Again thank you so much for your help! Original message, and then responses

to follow:

ORIGINAL MESSAGE:>I'm wondering if anyone might have some advice on this one: I'm basically

of

>trying to model the spatial distribution of the importance of a certain

>forest type using a combination of multiple linear regression and kriging

>(~universal kriging). I have wall to wall coverages of the dependent

>variables: precipitation, slope, elevation, aspect, road density, distance

>to roads, and various satellite variables (vegetation indices); I have ~700

>spatially referenced field samples where there is a measurement of the

>dependent variable: amount of spruce-fir forest type. I transformed all

>the variables, trying to make them as normal as possible.

XXXXXXXXXXXXXXXXXXXXXXXXXXXXXXXXXXXXXXXXXXXXXXXXXXX

>

>I've found, using stepwise linear regression, that the best model uses 4 of

>the dependent variables, and has an r^2 of about .45 (which I found kind of

>exciting, given the amount of noise in this sort of thing). My intention

>is

>to then krig the residuals of the estimates from this model, assuming they

>exhibit spatial autocorrelation, which they do. Adding the estimates from

>both procedures will hopefully yield me a "better" set of estimates than

>either procedure alone.

>

>My worry, however, is that when I examine the residuals from my multiple

>linear regression, I find that the plot of the residuals (y axis) vs. the

>fitted value (x axis) indicate heteroscedasticity (they are more

>concentrated around 0 at low values of x, and spread out as x increases (a

>megaphone form)). They are normally distributed around 0, however, and do

>not show any spatial pattern.

>

>I have transformed the heck out of everything, and I have tried in a rather

>clumsy way to implement weighted least squares regression (in Minitab--the

>online help is very weak on this!), with poor results (the residual plot

>remains very much the same).
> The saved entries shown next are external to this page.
/-- A dividend below `vn` times the radix at the position `j` has no digit above the window at `j`. -/
theorem lt_above_window {v j : Nat} (hv : v < 2 ^ (52 * (j + 1)) * vn) : v < 2 ^ (52 * (j + lm + 1)) := by
  refine hv.trans_le ?_
  rw [show 52 * (j + lm + 1) = 52 * (j + 1) + 52 * lm by omega, pow_add]
  exact Nat.mul_le_mul_left _ h.2.le

/-- R213: at the position `j` of a dividend below `vn` times the radix there, the estimate is the true quotient digit or
one more. -/
theorem estimateAt_bounds {v n j : Nat} (hn : j + lm < n) (hv : v < 2 ^ (52 * (j + 1)) * vn) :
    v / 2 ^ (52 * j) / vn ≤ estimateAt (digits v n) (digits vn lm) lm j ∧
      estimateAt (digits v n) (digits vn lm) lm j ≤ v / 2 ^ (52 * j) / vn + 1 := by
  -- with two digits more, the dividend and the modulus at `j` are cut at the place of the window's top digit
  have hdivisor : 2 ^ 104 * vn / 2 ^ (52 * lm) = 2 ^ 104 * (2 ^ (52 * j) * vn) / 2 ^ (52 * (j + lm)) := by
    rw [Nat.mul_add, pow_add, Nat.mul_left_comm, Nat.mul_div_mul_left _ _ (Nat.two_pow_pos _)]
  have htrue : v / 2 ^ (52 * j) / vn = 2 ^ 104 * v / (2 ^ 104 * (2 ^ (52 * j) * vn)) := by
    rw [Nat.mul_div_mul_left _ _ (Nat.two_pow_pos _), Nat.div_div_eq_div_mul]
  have hge := h.leading_ge
  rw [estimateAt, estimate, leading_digits hn (h.lt_above_window hv), h.leading_two_digits, htrue]
  rw [hdivisor] at hge ⊢
  refine div_le_cut_div (hge.trans_lt' (by decide)) ?_ (hge.trans' (by decide) |>.trans (Nat.le_succ _))
  rw [radix_pow_succ, Nat.mul_assoc] at hv
  omega

end TopBitSet

/-! ### One quotient position -/

/-- Multiply, subtract and correct leaves the remainder, if the estimate is the true quotient or one more (R212). -/
theorem correct_eq_mod {w q v : Nat} (hv : 0 < v) (hle : w / v ≤ q) (hge : q ≤ w / v + 1) :
    correct w q v = (w % v : Nat) := by
  have hw : (w : Int) = w / v * v + w % v := by exact_mod_cast (Nat.div_add_mod' w v).symm
  have hlt : w % v < v := Nat.mod_lt w hv
  obtain rfl | rfl : q = w / v ∨ q = w / v + 1 := by omega
  · have hrem : (w : Int) - (w / v : Nat) * (v : Int) = (w % v : Nat) := by push_cast; omega
    rw [correct, hrem, if_neg (by omega)]
  · have hrem : (w : Int) - (w / v + 1 : Nat) * (v : Int) = (w % v : Nat) - v := by push_cast; linarith
    rw [correct, hrem, if_pos (by omega)]
    omega

namespace TopBitSet

variable {vn lm : Nat} (h : TopBitSet vn lm)
include h

/-- The window at position `j` of a dividend below `vn` times the radix there holds all its digits from `j` on. -/
theorem val_window {v n j : Nat} (hn : j + lm < n) (hv : v < 2 ^ (52 * (j + 1)) * vn) :
    val (((digits v n).drop j).take (lm + 1)) = v / 2 ^ (52 * j) := by
  rw [drop_digits, take_digits (by omega), val_digits_of_lt]
  refine Nat.div_lt_of_lt_mul ?_
  rw [← pow_add, ← Nat.mul_add, ← Nat.add_assoc]
  exact h.lt_above_window hv

/-- One quotient position takes the dividend modulo the modulus at that position. -/
theorem divideStep_digits {v n j : Nat} (hn : j + lm < n) (hv : v < 2 ^ (52 * (j + 1)) * vn) :
    divideStep (digits vn lm) lm j (digits v n) = digits (v % (2 ^ (52 * j) * vn)) n := by
  obtain ⟨hle, hge⟩ := h.estimateAt_bounds hn hv
  have hrem : v / 2 ^ (52 * j) % vn < 2 ^ (52 * (lm + 1)) := (Nat.mod_lt _ h.pos).trans
    (h.2.trans (Nat.pow_lt_pow_right (by decide) (by omega)))
  rw [divideStep, h.val_window hn hv, val_digits_of_lt h.2, correct_eq_mod h.pos hle hge, Int.toNat_natCast,
    take_digits (by omega), drop_digits, Nat.div_eq_of_lt (h.lt_above_window hv)]
  refine eq_digits (normalised_append (normalised_append (digits_normalised _ _) (digits_normalised _ _))
    (digits_normalised _ _)) ?_ ?_
  · simp only [List.length_append, digits_length]
    omega
  · rw [val_append, val_append, val_digits, val_digits_of_lt hrem, digits_length, val_digits, Nat.zero_mod,
      Nat.mul_zero, Nat.add_zero, Nat.mod_mul]

/-! ### The loop -/

/-- The loop over the positions below `k` leaves the remainder (R214). -/
theorem divideLoop_digits {n k : Nat} (hk : k ≤ n - lm) {v : Nat} (hv : v < 2 ^ (52 * k) * vn) :
    divideLoop (digits vn lm) lm k (digits v n) = digits (v % vn) n := by
  induction k generalizing v with
  | zero => rw [divideLoop, Nat.mod_eq_of_lt (by simpa using hv)]
  | succ k ih =>
    have hrem : v % (2 ^ (52 * k) * vn) < 2 ^ (52 * k) * vn := Nat.mod_lt _ (Nat.mul_pos (Nat.two_pow_pos _) h.pos)
    rw [divideLoop, h.divideStep_digits (by omega) hv, ih (by omega) hrem, Nat.mod_mul_left_mod]

/-- The dividend after the first `c` positions from `p` down. -/
theorem foldl_divideStep_digits {n p : Nat} (hp : p + lm < n) {v : Nat} (hv : v < 2 ^ (52 * (p + 1)) * vn) {c : Nat}
    (hc : c ≤ p + 1) :
    (List.range c).foldl (fun x i => divideStep (digits vn lm) lm (p - i) x) (digits v n) =
      digits (v % (2 ^ (52 * (p + 1 - c)) * vn)) n := by
  induction c with
  | zero => rw [List.range_zero, List.foldl_nil, Nat.sub_zero, Nat.mod_eq_of_lt hv]
  | succ c ih =>
    have hnext : p + 1 - c = p - c + 1 := by omega
    have hrem : v % (2 ^ (52 * (p - c + 1)) * vn) < 2 ^ (52 * (p - c + 1)) * vn :=
      Nat.mod_lt _ (Nat.mul_pos (Nat.two_pow_pos _) h.pos)
    have hdvd : 2 ^ (52 * (p - c)) * vn ∣ 2 ^ (52 * (p - c + 1)) * vn :=
      Nat.mul_dvd_mul_right (pow_dvd_pow 2 (by omega)) vn
    rw [List.range_succ, List.foldl_append, ih (by omega), List.foldl_cons, List.foldl_nil, hnext,
      h.divideStep_digits (by omega) hrem, Nat.mod_mod_of_dvd _ hdvd, Nat.add_sub_add_right]

end TopBitSet

/-! ### The normalisation shift -/

/-- The shift by as many bits as the top digit lacks sets the top bit, and no bit goes beyond the top digit. -/
theorem topBitSet_shift {v len : Nat} (hpos : 0 < len) (hv : v < 2 ^ (52 * len))
    (htop : v / 2 ^ (52 * (len - 1)) ≠ 0) : TopBitSet (v * 2 ^ (52 - bitlen (v / 2 ^ (52 * (len - 1))))) len := by
  obtain ⟨hlow, hhigh⟩ := bitlen_bounds htop
  have hlt := (Nat.pow_lt_pow_iff_right (by decide)).mp (hlow.trans_lt (topDigit_lt hpos hv))
  have hne : bitlen (v / 2 ^ (52 * (len - 1))) ≠ 0 := fun h0 => htop (by simpa [h0] using hhigh)
  rw [Nat.le_div_iff_mul_le (Nat.two_pow_pos _)] at hlow
  rw [Nat.div_lt_iff_lt_mul (Nat.two_pow_pos _)] at hhigh
  generalize bitlen (v / 2 ^ (52 * (len - 1))) = b at *
  constructor
  · calc 2 ^ (52 * len)
      _ = 2 ^ (1 + ((b - 1) + 52 * (len - 1) + (52 - b))) := by
        rw [show 1 + ((b - 1) + 52 * (len - 1) + (52 - b)) = 52 * len by omega]
      _ = 2 * (2 ^ (b - 1) * 2 ^ (52 * (len - 1)) * 2 ^ (52 - b)) := by rw [pow_add, pow_add, pow_add, pow_one]
      _ ≤ 2 * (v * 2 ^ (52 - b)) := Nat.mul_le_mul_left 2 (Nat.mul_le_mul_right _ hlow)
  · calc v * 2 ^ (52 - b)
      _ < 2 ^ b * 2 ^ (52 * (len - 1)) * 2 ^ (52 - b) := Nat.mul_lt_mul_of_pos_right hhigh (Nat.two_pow_pos _)
      _ = 2 ^ (52 * len) := by rw [← pow_add, ← pow_add, show b + 52 * (len - 1) + (52 - b) = 52 * len by omega]

theorem digitBelow_top_eq_zero_iff (m : List Word) :
    digitBelow m m.length 1 = 0 ↔ m.getD (m.length - 1) 0#64 = 0#64 := by
  rw [digitBelow]
  split_ifs with hlen
  · simp [List.length_eq_zero_iff.mp (Nat.lt_one_iff.mp hlen)]
  · rw [BitVec.toNat_eq]
    rfl

section Modulus

variable {m : List Word} (htop : digitBelow m m.length 1 ≠ 0)
include htop

theorem length_pos_of_top : 0 < m.length :=
  Nat.pos_of_ne_zero fun h0 => htop (by rw [h0]; rfl)

variable (hm : normalised m = true)
include hm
I also removed outliers to the point where I

>felt a little guilty, but without much impact (although minitab still tells

>me that there are lots of "unusual observations.....)

>

>One clue: the dependent variable has all sorts of zero values--there are

>about 200 of the 700 that have a measurement of "0 spruce-fir" found at

>plot. I removed the zero values, then ran the regression on the remaining

>values, yielding a nearly normal distribution, but the residual plot did

>not

>change much (still the megaphone shape). I looked at scatterplots of all

>of

>the independents vs. the dependent, and saw a little evidence of

>nonconstant

>variance in the x across values of y, but it didn't seem dramatic. I also

>plotted the absolute values of the residuals vs. the independents, and

>didn't see any crazy relationship in terms of non homogeneous variance..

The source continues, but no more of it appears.